Using Dtrace to find out if the hardware or Solaris is slow (but really just working around the problem)

Posted on 2009-04-08 by Stewart Smith

A little while ago, I was the brave soul tasked with making sure Drizzle was working properly and passing all tests on Solaris and OpenSolaris. Brian recently blogged about some of the advantages of also running on Solaris and the SunStudio compilers – more warnings from the compiler is a good thing. Many kudos goes to Monty Taylor for being the brave soul who fixed most of the compiler warnings (and for us, warnings=errors – so we have to fix them) for the SunStudio compilers before I got to making te tests work.

So, I got to the end of it all and got pointed to an OpenSolaris x86 box where the drizzleslap test was timing out. The timeout for tests is some amazingly long amount of time – 15 minutes.
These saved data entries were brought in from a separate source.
-- ==== Sys2Proof/Tests/Slice0.lean ====
section
/-!
SUPPORT. Tests of the model on small states, and for every statement of the certificates that has
hypotheses one theorem that shows a state that meets them. Expected results are the spec's own: the
encodings of spec/30_encoding.md R114 and R115, the corner cases of 41 to 44, and
spec/95_test_vectors.md.
-/

namespace Sys2Proof.Tests

open Sys2Proof
open Sys2Proof.Machine

/-! ### Well-formed records (R317): one ill-formed record for each check -/

theorem test_record_rd_refused :
    (Record.mk .movc 32 0 0 5).wellFormed = false ∧ (Record.mk .movc (-1) 0 0 5).wellFormed = false ∧
      (Record.mk .movc 31 0 0 5).wellFormed = true := by decide

theorem test_record_rs1_refused :
    (Record.mk .jump 0 32 0 5).wellFormed = false ∧ (Record.mk .jump 0 31 0 5).wellFormed = true := by
  decide

theorem test_record_rs2_refused :
    (Record.mk .store 0 1 (-1) 5).wellFormed = false ∧ (Record.mk .store 0 1 0 5).wellFormed = true := by
  decide

theorem test_record_imm_refused :
    (Record.mk .bz 0 0 0 4294967296).wellFormed = false ∧
      (Record.mk .bz 0 0 0 (-2147483649)).wellFormed = false ∧
      (Record.mk .bz 0 0 0 4294967295).wellFormed = true ∧
      (Record.mk .bz 0 0 0 (-2147483648)).wellFormed = true := by decide

/-- A field the opcode does not use is not checked (R317). -/
theorem test_record_unused_unchecked : (Record.mk .halt 99 (-7) 1000 5).wellFormed = true := by decide

/-! ### Decoding: words written bit by bit from R114 (13 reserved, 4 op, 5 rd, 5 rs1, 5 rs2, 32 imm) -/

theorem test_decode_movc :
    decodeTableWord 64
      0b0000000000000000000001000000000000000000000000000000000000000101 =
      some (.movc 1 5) := by rfl

theorem test_decode_load :
    decodeTableWord 64
      0b0000000000000000100011000010000000000000000000000000000000001000 =
      some (.load 3 1 8) := by rfl

theorem test_decode_store :
    decodeTableWord 64
      0b0000000000000001000000000100000100000000000000000000000000001000 =
      some (.store 2 1 8) := by rfl

theorem test_decode_add :
    decodeTableWord 64
      0b0000000000000001100001000100001100000000000000000000000000000000 =
      some (.add 1 2 3) := by rfl

theorem test_decode_sub :
    decodeTableWord 64
      0b0000000000000010000100000010010100000000000000000000000000000000 =
      some (.sub 4 1 5) := by rfl

theorem test_decode_mul :
    decodeTableWord 64
      0b0000000000000010111111111101110100000000000000000000000000000000 =
      some (.mul 31 30 29) := by rfl

theorem test_decode_and :
    decodeTableWord 64
      0b0000000000000011000011000010001000000000000000000000000000000000 =
      some (.and 3 1 2) := by rfl

theorem test_decode_or :
    decodeTableWord 64
      0b0000000000000011100011000010001000000000000000000000000000000000 =
      some (.or 3 1 2) := by rfl

theorem test_decode_xor :
    decodeTableWord 64
      0b0000000000000100000011000010001000000000000000000000000000000000 =
      some (.xor 3 1 2) := by rfl

theorem test_decode_bz :
    decodeTableWord 64
      0b0000000000000100100000000000000000000000000000000000000000001100 =
      some (.bz 12) := by rfl

theorem test_decode_bnz :
    decodeTableWord 64
      0b0000000000000101000000000000000011111111111111111111111111111000 =
      some (.bnz (-8)) := by rfl

theorem test_decode_jump :
    decodeTableWord 64
      0b0000000000000101100000001100000000000000000000000000000000000000 =
      some (.jump 6 0) := by rfl

theorem test_decode_halt :
    decodeTableWord 64
      0b0000000000000110000000000000000000000000000000000000000000000000 =
      some (.halt) := by rfl

theorem test_decode_nop :
    decodeTableWord 64
      0b0000000000000110100000000000000000000000000000000000000000000000 =
      some (.nop) := by rfl

/-- Op codes 14 and 15 and every reserved bit are refused by name (R119). -/
theorem test_decode_reserved :
    decode 0x0007000000000000 = .error (.reservedOpcode 14) ∧
      decode 0x0007800000000000 = .error (.reservedOpcode 15) ∧
      decode 0x0008000000000000 = .error .reservedBits ∧
      decode 0x8000000000000000 = .error .reservedBits := by
  refine ⟨?_, ?_, ?_, ?_⟩ <;> rfl

/-- A HALT word whose unused fields are not 0 is a HALT (R111). -/
theorem test_decode_unused_fields : decodeTableWord 64 0x00067FFFFFFFFFFF = some .halt := by rfl

/-! ### Small states -/

/-- A launched program, with registers 0, memory 0, N = 100 and a budget of 20. -/
def fresh (p : List Instr) : State :=
  State.launched p (Vector.replicate 32 0) [] 100 false 20

/-- The slot of an instruction at 4000. -/
def slotOf (i : Instr) (v1 v2 buf : Word) (taken : Bool) : Slot :=
  ⟨4000, i, v1, v2, buf, taken⟩

/-- A stage at work on a slot, which stands in every latch past Fetch; the program is its instruction and a
NOP. -/
def work (st : Stage) (c : Slot) : State :=
  { fresh [c.instr, .nop] with latchD := .slot c, latchE := .slot c, latchM := .slot c, latchW := .slot c,
                               stage := st }

/-- The same with one register Invalid. -/
def held (st : Stage) (c : Slot) (r : RegIdx) : State :=
  { work st c with valid := (Vector.replicate 32 true).set r false }

/-- What is seen of a next state. -/
def seen {α : Type} (r : Result) (f : State → α) : Option α :=
  match r with
  | .next t => some (f t)
  | .fault _ | .refused _ => none

/-- The buffer of a latch. -/
def bufOf (l : Latch) : Option Word :=
  match l with
  | .bubble => none
  | .slot c => some c.buf

/-- The result in M and Z after Execute. -/
def executed (i : Instr) (v1 v2 : Word) : Option (Option Word × Bool) :=
  seen (exec i (work .execute (slotOf i v1 v2 0 false))) fun t => (bufOf t.latchM, t.z)

/-! ### One instruction in one stage, from the corner cases of 41 to 44 -/

/-- R230: `imm = 0` sets Z. -/
theorem test_movc_zero : executed (.movc 1 0) 0 0 = some (some 0, true) := by decide

/-- R230, R31: `rd = 0` writes R0 like any register. -/
theorem test_movc_r0 :
    seen (exec (.movc 0 5) (work .writeback (slotOf (.movc 0 5) 0 0 5 false)))
      (fun t => (t.x[0], t.valid[0], t.retired)) = some (5, true, 1) := by decide

/-- R231: the sum wraps to 0 and sets Z. -/
theorem test_add_wraps : executed (.add 1 2 3) 0xFFFFFFFF 1 = some (some 0, true) := by decide

/-- R231: `rd = rs1` reads the old value, then claims. -/
theorem test_add_same_register :
    seen (exec (.add 2 2 3)
      { work .decode (slotOf (.add 2 2 3) 0 0 0 false) with x := (Vector.replicate 32 0).set 2 9 })
      (fun t => (t.latchE, t.valid[2])) = some (.slot ⟨4000, .add 2 2 3, 9, 0, 0, false⟩, false) := by decide

/-- R232: `0 - 1`. -/
theorem test_sub_below_zero : executed (.sub 4 1 5) 0 1 = some (some 0xFFFFFFFF, false) := by decide

/-- R232: `0x80000000 - 1`. -/
theorem test_sub_top : executed (.sub 4 1 5) 0x80000000 1 = some (some 0x7FFFFFFF, false) := by decide

/-- R233, R170: the first Execute tick holds E, empties M and sets Z from the truncated product. -/
theorem test_mul_first_cycle :
    seen (exec (.mul 1 2 3) (work .execute (slotOf (.mul 1 2 3) 0x10000 0x10000 0 false)))
      (fun t => (bufOf t.latchE, t.latchM, t.z, t.exState)) =
      some (some 0, .bubble, true, .mul1) := by decide

/-- R171: the second Execute tick moves the MUL on. -/
theorem test_mul_second_cycle :
    seen (exec (.mul 1 2 3)
      { work .execute (slotOf (.mul 1 2 3) 6 7 42 false) with exState := .mul1 })
      (fun t => (t.latchE, bufOf t.latchM, t.mulBusy, t.exState)) =
      some (.bubble, some 42, true, .idle) := by decide

/-- R234: no common set bit. -/
theorem test_and_disjoint : executed (.and 3 1 2) 0x0F0F0F0F 0xF0F0F0F0 = some (some 0, true) := by decide

/-- R235: 12 | 10. -/
theorem test_or : executed (.or 3 1 2) 12 10 = some (some 14, false) := by decide

/-- R236: the complement. -/
theorem test_xor_complement :
    executed (.xor 3 1 2) 0x0000FFFF 0xFFFFFFFF = some (some 0xFFFF0000, false) := by decide

/-- R260: the base 8 and the offset -8 give address 0, which sets Z. -/
theorem test_load_address : executed (.load 3 1 (-8)) 8 0 = some (some 0, true) := by decide

/-- R260: the word at byte address 108. -/
theorem test_load_word :
    seen (exec (.load 3 1 8)
      { work .memory (slotOf (.load 3 1 8) 100 0 108 false) with dmem := [(108, 42)] })
      (fun t => (t.latchM, bufOf t.latchW)) = some (.bubble, some 42) := by decide

/-- R261: data from `v1`, address from `v2`. -/
theorem test_store_word :
    seen (exec (.store 2 1 8) (work .memory (slotOf (.store 2 1 8) 42 100 108 false)))
      (fun t => (t.dmem, t.latchM)) = some ([(108, 42)], .bubble) := by decide

/-- R82: with N = 100 the address 400 is past the end; nothing is written and the run is aborted. -/
theorem test_store_past_end :
    seen (exec (.store 2 1 8) (work .memory (slotOf (.store 2 1 8) 42 392 400 false)))
      (fun t => (t.dmem, t.outcome)) = some ([], .aborted (.dataOutOfRange 400 4000)) := by decide

/-- R280: taken, to its own address plus the offset, with Z false after and Fetch stalled. -/
theorem test_bz_taken :
    seen (exec (.bz 12) { work .execute (slotOf (.bz 12) 0 0 0 false) with z := true })
      (fun t => (t.latchM, t.z, t.brStall)) =
      some (.slot ⟨4000, .bz 12, 0, 0, 4012, true⟩, false, true) := by decide

/-- R280: a taken branch past the last instruction raises. -/
theorem test_bz_out_of_range :
    seen (exec (.bz 8) (work .memory (slotOf (.bz 8) 0 0 4008 true)))
      (fun t => (t.pc, t.outcome)) = some (4000, .aborted (.instrOutOfRange 4008 4000)) := by decide

/-- R281: not taken when Z is true; Z and the buffer stay. -/
theorem test_bnz_not_taken :
    seen (exec (.bnz 12) { work .execute (slotOf (.bnz 12) 0 0 0 false) with z := true })
      (fun t => (t.latchM, t.z, t.brStall)) =
      some (.slot ⟨4000, .bnz 12, 0, 0, 0, false⟩, true, false) := by decide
All the drizzle-test-run tests are rather short tests.

To make running the tests quick, I usually LD_PRELOAD libeatmydata – a simple way of disabling pesky things like fsync that take a long time (rumors that I nickname it libmacosxsimulation are entirely true). It’s pretty simple to build libeatmydata on Solaris too (I periodically do this and always intend to check in the associated Makefile but never do).

Unfortunately, on OpenSolaris a bunch of things are built 32bit and others 64bit and just doing “LD_PRELOAD=libeatmydata.so ./dtr” doesn’t work – I’d have to modify the test script to only do the LD_PRELOAD for drizzled – which is annoying.

On my T1000 running Debian, the drizzleslap test takes 42 seconds to complete with libeatmydata, or 393 seconds when it’s really doing fsyncs. So for it to be timing out on this OpenSolaris x86 box – i.e. taking more than 15 minutes, was strange.

So… what was going on? Step 1: is anything actually going on? One way to test this is to see if disk IO is being generated. On Linux, we can use “iostat”. On Solaris, we can use “zpool iostat”. Things were going to disk for the whole time of the test. Time to compare what the difference between the platforms is.

Well.. a typical way that tests have taken forever have been because of lots of transactions: i.e. lots of fsync(). You are then dependent on the fsync() performance.

If we look at “iostat -x” and the avgrq-sz field on Linux, we’ll see that the average request size is on 10-12 sectors (512 byte blocks). i.e. about 5 or 6kb.

If we look at “zpool iostat 1” on OpenSolaris, we see a bit of a different story, but similar enough that you could safely assume that lots of small synchronous IOs were going on. After a bit of reading of the ZFS on-disk format documents, I had a slightly better idea what was going on that could be causing me seeing a larger average request size on ZFS than on Linux with XFS.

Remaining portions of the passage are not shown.